* _Your goal_:
When the line with "match (s.tileP t).recalAt with" appears below, start repeating lines exactly, and keep going through the line with "p with coolAt"; add nothing outside that span.

Stored data entries
※

/-- Steps 2 to 4: twelve diode readings, the 144 raw ring-oscillator readings of the tile; the constants are refined in the ledger,
which keeps the tile's ageing estimate of the same measurement (17 R418). -/
def recalTile (t : Nat) (diodes ros : List Nat) (s : State) : State :=
  let s1 := ros.zipIdx.foldl (recalRo t) (diodes.zipIdx.foldl (recalDiode t (diodes.foldl (· + ·) 0)) s)
  { s1 with
    led := { s1.led with recals := SMap.upd s1.led.recals 0 t (· + 1), ageing := SMap.put s1.led.ageing t (Config.drift t s1.free) }
    free := s1.free + 1 }

/-- R373 after 50 ms. -/
def recalDone (t : Nat) (diodes ros : List Nat) (s : State) : State :=
  match (s.tileP t).recalAt with
  | none => s
  | some t0 =>
    if t0 + 50 * ms ≤ s.now then
      ((recalTile t diodes ros s).setFld (pgThmT t) 0 0x160 1 1 0).modTile t fun p => { p with recalAt := none }
    else s

/-! ### The governor period -/

/-- Diodes of a tile dark for heat at or below target - 20 degrees (R364). -/
def coolWatch (t : Nat) (s : State) : State :=
  if (s.tileP t).heat = 2 then
    let cool := (workingDiodes s t).all fun v => decide ((v : Int) * 100 ≤ targetC s - 20000)
    s.modTile t fun p => { p with coolAt := since cool s.now p.coolAt }
  else s

/-- A setpoint written in the period before is in effect now (14 R341). -/
def railPeriod (t : Nat) (s : State) : State := s.modTile t fun p => { p with rail := s.fld (pgPwrT t) 0 0x110 0 10 }

def tilePeriod (s : State) (t : Nat) : State :=
  tileStat t (setpoint t (coolWatch t (cycles t (winter t (throttle t (forecast t (sliceDue t (railPeriod t s))))))))

/-- Power and thermal pages whose committed set applies now (02 R42). -/
def pwrPages : List Nat := [pgPwrG, pgThmG] ++ (List.range tiles).map pgPwrT ++ (List.range tiles).map pgThmT

def governor (islands : List IslSample) (diodes : List DiodeSample) (s : State) : State :=
  let s1 := pwrPages.foldl (fun t pg => if running t pg then applyPage pg t else t) s
  let s2 := untrip (compareAll (sampleIn islands diodes s1))
  powerCap ((List.range tiles).foldl tilePeriod s2)

/-- THM_SITE_D0 and D1: the snapshot of a site (THM_SITE_SEL). -/
def thmSnap (t : Nat) (s : State) : State :=
  let x := siteOf t (s.fld (pgThmT t) 0 0x140 0 8)
  let i := s.isl x
  let b (c : Bool) (k : Nat) : Nat := if c then 2 ^ k else 0
  let d0 := (roTemp i).toNat % 2 ^ 11 + b i.roFail 11 + b i.disagree 12 + (i.fcst / 1000).toNat % 256 * 2 ^ 16 + i.tcap * 2 ^ 24 +
    b i.heater 28 + b i.tripped 29 + 2 ^ 31
  (s.setRegN (pgThmT t) 0 0x144 d0).setRegN (pgThmT t) 0 0x148 ((i.model / 100).toNat % 2 ^ 11 + coverDiode x * 2 ^ 16)

end Sys2Proof.Machine
end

※

* _Answer below_:
  match (s.tileP t).recalAt with
  | none => s
  | some t0 =>
    if t0 + 50 * ms ≤ s.now then
      ((recalTile t diodes ros s).setFld (pgThmT t) 0 0x160 1 1 0).modTile t fun p => { p with recalAt := none }
    else s

/-! ### The governor period -/

/-- Diodes of a tile dark for heat at or below target - 20 degrees (R364). -/
def coolWatch (t : Nat) (s : State) : State :=
  if (s.tileP t).heat = 2 then
    let cool := (workingDiodes s t).all fun v => decide ((v : Int) * 100 ≤ targetC s - 20000)
    s.modTile t fun p => { p with coolAt := since cool s.now p.coolAt }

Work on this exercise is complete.